**Data for this task**
/-- The cf entry CFX names. -/
def Fire.cfv (f : Fire) (x : FormX) : Value := (f.p.cf[x.cfx.toNat]?).getD 0

/-- A deferred instruction of group X with its acceptance. -/
def Fire.hold (f : Fire) (act : DefAct) (x : FormX) (cfv : Value) (data : List Byte) : Sem :=
  accepted f (f.deferred act x 0 cfv data)

/-! ### Ring entries (06 R178, R179) -/

abbrev Ring := BitVec 128

def rHead (r : Ring) : Nat := vbits r 95 64
def rTail (r : Ring) : Nat := vbits r 127 96
def rValid (r : Ring) : Bool := r.getLsbD 63
def rThresh (r : Ring) : Nat := vbits r 62 43
def rRow (r : Ring) : Nat := (vbits r 42 35 + 1) * 16
def rBase (r : Ring) : Nat := vbits r 22 12
def rCap (r : Ring) : Nat := (vbits r 33 23 + 1) * 4096 / rRow r
def rFill (r : Ring) : Nat := (rTail r + 2 ^ 32 - rHead r) % 2 ^ 32
/-- The scratchpad offset of row count n. -/
def rOff (r : Ring) (n : Nat) : Nat := rBase r * 4096 + n % rCap r * rRow r
def rRoom (r : Ring) (n : Nat) : Bool := rValid r && decide (rFill r + n ≤ rCap r)
def rSetHead (r : Ring) (n : Nat) : Ring := r.extractLsb' 96 32 ++ BitVec.ofNat 32 n ++ r.extractLsb' 0 64
def rSetTail (r : Ring) (n : Nat) : Ring := BitVec.ofNat 32 n ++ r.extractLsb' 0 96

def Share.ring (h : Share) (n : Nat) : Ring := tgetD h.rings n 0
def Share.setRing (h : Share) (n : Nat) (r : Ring) : Share := { h with rings := tset h.rings n r }

/-! ### Pulses (06 R180, R184) -/

def Share.pulse (h : Share) (src : Nat) : Share := { h with chime := { h.chime with pulses := h.chime.pulses ++ [src] } }

def inKind (e : BitVec 32) : Nat := (e.extractLsb' 28 4).toNat
def inFrom (e : BitVec 32) : Nat := (e.extractLsb' 0 13).toNat

/-- The unit an input names: a ring in FROM[4:0], an AGEN in FROM[1:0], a drum's slot in all of it (R180). -/
def inUnit (e : BitVec 32) : Nat :=
  match inKind e with
  | 2 => inFrom e % 32
  | 3 => inFrom e % 4
  | _ => inFrom e

/-- Pulses the inputs of a kind that name a unit. -/
def Share.pulseKind (h : Share) (kind unit : Nat) : Share :=
  (h.chime.ins.filter fun e => inKind e.2 == kind && inUnit e.2 == unit).foldl (fun h e => h.pulse e.1) h

/-- An engine completion pulses the input its command names, if that is of KIND 1 (R369). -/
def Share.pulseEngine (h : Share) (n : Nat) : Share := if inKind (tgetD h.chime.ins n 0) = 1 then h.pulse n else h

/-- TAIL advances by n rows; the threshold pulses when the fill rises to it (R179). -/
def Share.ringTail (h : Share) (n by_ : Nat) : Share :=
  let r := h.ring n
  let r1 := rSetTail r (rTail r + by_)
  let h1 := h.setRing n r1
  if rThresh r != 0 && rFill r < rThresh r && rThresh r ≤ rFill r1 then h1.pulseKind 2 n else h1

def Share.ringHead (h : Share) (n by_ : Nat) : Share := h.setRing n (rSetHead (h.ring n) (rHead (h.ring n) + by_))

/-! ### Writes into scratchpad by engines and the matrix path (03 R87, R88) -/

/-- A run of bytes meets a consume-held granule: the write waits (R88). -/
def Share.heldRun (h : Share) (off n : Nat) : Bool :=
  (List.range ((off + n - 1) / 16 - off / 16 + 1)).any fun i => (h.gran (off / 16 + i)).hold.isSome

/-- A write that makes every granule it touches FULL and answers its readers: a ring row or a completion word. -/
def Ctx.fillRun (k : Ctx) (l off : Nat) (bytes : List Byte) : Ctx :=
  let gs := (List.range ((off + bytes.length - 1) / 16 - off / 16 + 1)).map (off / 16 + ·)
  let k1 := k.modShare l fun h =>
    let h1 := gs.foldl Share.settle h
    { h1 with bytes := wrN h1.bytes off bytes }
  gs.foldl (fun k g => k.filled l g) k1

/-- A write to an ENGINE tile: every granule it touches becomes FULL; readers stay until the flip. -/
def Ctx.engineRun (k : Ctx) (l off : Nat) (bytes : List Byte) : Ctx :=
  let gs := (List.range ((off + bytes.length - 1) / 16 - off / 16 + 1)).map (off / 16 + ·)
  k.modShare l fun h =>
    let h1 := gs.foldl Share.settle h
    let h2 := { h1 with bytes := wrN h1.bytes off bytes }
    gs.foldl (fun h g => h.setGran g { h.gran g with st := 1 }) h2

/-- Tiles flip back to THREAD, and readers of granules an engine filled are answered (R87, R90, R122). -/
def Ctx.flipBack (k : Ctx) (ts : List (Nat × Nat)) : Ctx :=
  ts.foldl (fun k q =>
    let k1 := k.modShare q.1 fun h => { h with engine := h.engine.filter (· != q.2) }
    ((k1.share q.1).grans.filter fun e => e.1 / 256 == q.2 && e.2.st == 1 && !e.2.readers.isEmpty).foldl
      (fun k e => k.filled q.1 e.1) k1) k

/-! ### Ring instructions (14 R383 to R385) -/

/-- RINIT (R383). -/
def execRinit (t : Tmpl) (x : FormX) (s : State) : Out :=
  .next (s.fireX t x false fun f =>
    let a := f.q.a
    match tokenBits a (if x.var = 1 then [(127, 0)] else [(34, 34), (11, 0)]) with
    | some e => e
    | none =>
      checks [(x.var = 0 && !rValid a, rfAt 4 63), (x.var = 0 && decide (rBase a + vbits a 33 23 > 2047), rfAt 4 12),
              (x.var = 0 && decide (rThresh a > rCap a), rfAt 4 43)] (f.hold .rinit x 0 []))

/-- RSTAT (R384): the entry as it stands, or zero. -/
def execRstat (t : Tmpl) (x : FormX) (s : State) : Out :=
  .next (s.fireX t x false fun f =>
    let r := (f.k.share f.p.lcl).ring x.ring.toNat
    f.result (if rValid r then r else 0))

/-- RADV (R385). -/
def execRadv (t : Tmpl) (x : FormX) (s : State) : Out :=
  .next (s.fireX t x false fun f =>
    let r := (f.k.share f.p.lcl).ring x.ring.toNat
    match tokenBits f.q.a [(127, 32)] with
    | some e => e
    | none => checks [(!rValid r, rfAt 6 63), (decide (vbits f.q.a 31 0 > rCap r), rfAt 4 0)] (f.hold .radv x 0 []))

/-- A ring flag of an engine descriptor: RINGNO with SRING or DRING (R386). -/
def EngCmd.usesRing (c : EngCmd) (n : Nat) : Bool :=
  c.act == .cpy && (c.desc.getLsbD 69 || c.desc.getLsbD 70) && vbits c.desc 68 64 == n

/-- A command of a domain that uses a ring entry. -/
def DomCmd.usesRing (c : DomCmd) (n : Nat) : Bool :=
  (match c.act with | .wload | .mma | .mmasp | .accrd => true | _ => false) && c.x.ring.toNat == n

/-- A queued or running command of the logical cluster uses a ring. -/
def Ctx.ringBusy (k : Ctx) (l n : Nat) : Bool :=
  (k.share l).cmds.any (·.usesRing n)
    || k.shares.any fun h => h.doms.any fun e => e.2.queue.any fun q => q.lcl == l && q.usesRing n

/-- RINIT at commit: it waits for the commands that use the ring. -/
def State.doRinit (s : State) (k : Ctx) (me : Committed) (d : DefOp) : Perf :=
  let n := d.x.ring.toNat
  if k.ringBusy me.lcl n then .wait s
  else .done (s.setCtx (k.modShare me.lcl fun h => h.setRing n (if d.x.var = 1 then h.ring n &&& ~~~(1#128 <<< 63) else d.a))) 0 0

/-- RADV at commit: it waits for room, or for rows. -/
def State.doRadv (s : State) (k : Ctx) (me : Committed) (d : DefOp) : Perf :=
  let n := d.x.ring.toNat
  let r := (k.share me.lcl).ring n
  let c := vbits d.a 31 0
  if c = 0 then .done s 0 0
  else if d.x.var = 0 then
    (if rRoom r c then .done (s.setCtx (k.modShare me.lcl fun h => h.ringTail n c)) 0 0 else .wait s)
  else if rValid r && c ≤ rFill r then .done (s.setCtx (k.modShare me.lcl fun h => h.ringHead n c)) 0 0 else .wait s

/-! ### Injection (01 R41) -/

inductive Inject where
  | go | wait | dead | late
  deriving DecidableEq, Repr, Inhabited

/-- What meets a unit's token for wave w of a thread. A number that WSET skipped waits until it lies behind. -/
def Ctx.injection (k : Ctx) (t : ThreadId) (w : WaveId) : Inject :=
  match k.th t with
  | none => .dead
  | some x => match x.entry w with
    | .go => .go
    | .committed => .late
    | _ => .wait

/-- A launch's place in the order of admission, in which its threads come first by age (R33). -/
def Ctx.admitted (k : Ctx) (x : Thread) : Nat := ((k.ln x.ln).map (·.born)).getD 0

/-- The context's oldest thread with an uncommitted wave, and that wave: by its launch's admission, then by its creation
(R33, R49). -/
def Ctx.eldest (k : Ctx) : Option (Thread × Wave) :=
  let xs := k.threads.filter fun x => !x.waves.isEmpty
  (leastBy k.admitted xs).bind fun y =>
    (leastBy (fun (x : Thread) => x.born) (xs.filter fun x => k.admitted x = k.admitted y)).bind fun x =>
      x.oldest.map fun v => (x, v)

/-- WAVE-ORDER, detail 5, of a unit whose token was discarded. -/
def Ctx.injectFault (k : Ctx) (i : Inject) (t : ThreadId) (w : WaveId) (b : Addr) (origin : BitVec 8) (unit : Nat) : Ctx :=
  match i, k.th t, k.eldest with
  | .late, some x, _ => k.raise t (k.bareRec x b (x.lateWave w) 0x0C origin 5 (BitVec.ofNat 64 unit))
  | .dead, _, some (x, v) => k.raise x.num (k.bareRec x v.blk v.num 0x0C origin 5 (BitVec.ofNat 64 unit))
  | _, _, _ => k

/-! ### The chime matrix (06 R180 to R184, 14 R395, R396) -/

def ctCount (e : BitVec 64) : Nat := (e.extractLsb' 40 24).toNat
def ctReload (e : BitVec 64) : Nat := (e.extractLsb' 16 24).toNat
def ctIn (e : BitVec 64) : Nat := (e.extractLsb' 10 6).toNat
def ctOn (e : BitVec 64) : Bool := e.getLsbD 9
def ctSet (e : BitVec 64) (n : Nat) : BitVec 64 := BitVec.ofNat 24 n ++ e.extractLsb' 0 40

/-- Pulses taken one by one by a counter: its count and how often it fired. -/
def ctTake (reload : Nat) : Nat → Nat × Nat → Nat × Nat
  | 0, q => q
  | n + 1, q => ctTake reload n (if q.1 ≤ 1 then (reload, q.2 + 1) else (q.1 - 1, q.2))

/-- One counter in an evaluation: a count left at 0 fires first, then the pulses of its source are taken. -/
def Chime.count (c : Chime) (n : Nat) (ps : List Nat) : Chime × List Nat :=
  let e := tgetD c.ctrs n 0
  if !ctOn e then (c, [])
  else
    let q := ctTake (ctReload e) (ps.filter (· == ctIn e)).length
      (if ctCount e = 0 then (ctReload e, 1) else (ctCount e, 0))
    ({ c with ctrs := tset c.ctrs n (ctSet e q.1) }, List.replicate q.2 (32 + n))

/-- A counter fed by a term that pulsed: it counts down, and fires by itself, at 0, in the next evaluation (DESIGN CHOICE, log
entry 108). -/
def Chime.countTerm (c : Chime) (ps : List Nat) (n : Nat) : Chime :=
  let e := tgetD c.ctrs n 0
  if ctOn e && ctIn e ≥ 48 && ps.contains (ctIn e) then { c with ctrs := tset c.ctrs n (ctSet e (ctCount e - 1)) } else c

/-- Selector s of product p of a term. -/
def selector (e : BitVec 96) (p s : Nat) : Nat := (e.extractLsb' (24 * p + 6 * s) 6).toNat

/-- One product of a term: its latches after the pulses, and whether it fires. -/
def Chime.product (c : Chime) (t p : Nat) (ps : List Nat) : Chime × Bool :=
  let e := tgetD c.terms t 0
  let used := (List.range 4).filter fun i => selector e p i != 63
  let c1 := { c with latches := used.foldl (fun ls i =>
      if ps.contains (selector e p i) && !ls.contains (t, 4 * p + i) then ls ++ [(t, 4 * p + i)] else ls) c.latches }
  if !used.isEmpty && used.all fun i => c1.latches.contains (t, 4 * p + i) then
    ({ c1 with latches := c1.latches.filter fun q => !(q.1 == t && q.2 / 4 == p) }, true)
  else (c1, false)

/-- One term: it pulses once when any of its products fires. -/
def Chime.term (q : Chime × List Nat) (t : Nat) : Chime × List Nat :=
  let r := (List.range 4).foldl (fun r p => let o := r.1.product t p q.2; (o.1, r.2 || o.2)) (q.1, false)
  (r.1, if r.2 then q.2 ++ [48 + t] else q.2)

/-- The sources that pulse in one evaluation, and the matrix after it. -/
def Chime.evaluate (c : Chime) : Chime × List Nat :=
  let ps := c.pulses
  let q := (List.range 16).foldl (fun q n =>
    let o := q.1.count n ps; (o.1, q.2 ++ o.2)) ({ c with pulses := [] }, ps)
  let r := (List.range 15).foldl Chime.term q
  ((List.range 16).foldl (fun c n => c.countTerm r.2 n) r.1, r.2)

def outFrom (e : BitVec 128) : Nat := vbits e 127 122
def outKind (e : BitVec 128) : Nat := vbits e 121 118
def outArg (e : BitVec 128) : Nat := vbits e 117 105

**Your objective**
Once you find the line with "def Share.ring (h" above, print it and every line after it up to and including the line with "if rThresh r", exactly as written and nothing else.

**Solution**
def Share.ring (h : Share) (n : Nat) : Ring := tgetD h.rings n 0
def Share.setRing (h : Share) (n : Nat) (r : Ring) : Share := { h with rings := tset h.rings n r }

/-! ### Pulses (06 R180, R184) -/

def Share.pulse (h : Share) (src : Nat) : Share := { h with chime := { h.chime with pulses := h.chime.pulses ++ [src] } }

def inKind (e : BitVec 32) : Nat := (e.extractLsb' 28 4).toNat
def inFrom (e : BitVec 32) : Nat := (e.extractLsb' 0 13).toNat

/-- The unit an input names: a ring in FROM[4:0], an AGEN in FROM[1:0], a drum's slot in all of it (R180). -/
def inUnit (e : BitVec 32) : Nat :=
  match inKind e with
  | 2 => inFrom e % 32
  | 3 => inFrom e % 4
  | _ => inFrom e

/-- Pulses the inputs of a kind that name a unit. -/
def Share.pulseKind (h : Share) (kind unit : Nat) : Share :=
  (h.chime.ins.filter fun e => inKind e.2 == kind && inUnit e.2 == unit).foldl (fun h e => h.pulse e.1) h

/-- An engine completion pulses the input its command names, if that is of KIND 1 (R369). -/
def Share.pulseEngine (h : Share) (n : Nat) : Share := if inKind (tgetD h.chime.ins n 0) = 1 then h.pulse n else h

/-- TAIL advances by n rows; the threshold pulses when the fill rises to it (R179). -/
def Share.ringTail (h : Share) (n by_ : Nat) : Share :=
  let r := h.ring n
  let r1 := rSetTail r (rTail r + by_)
  let h1 := h.setRing n r1
  if rThresh r != 0 && rFill r < rThresh r && rThresh r ≤ rFill r1 then h1.pulseKind 2 n else h1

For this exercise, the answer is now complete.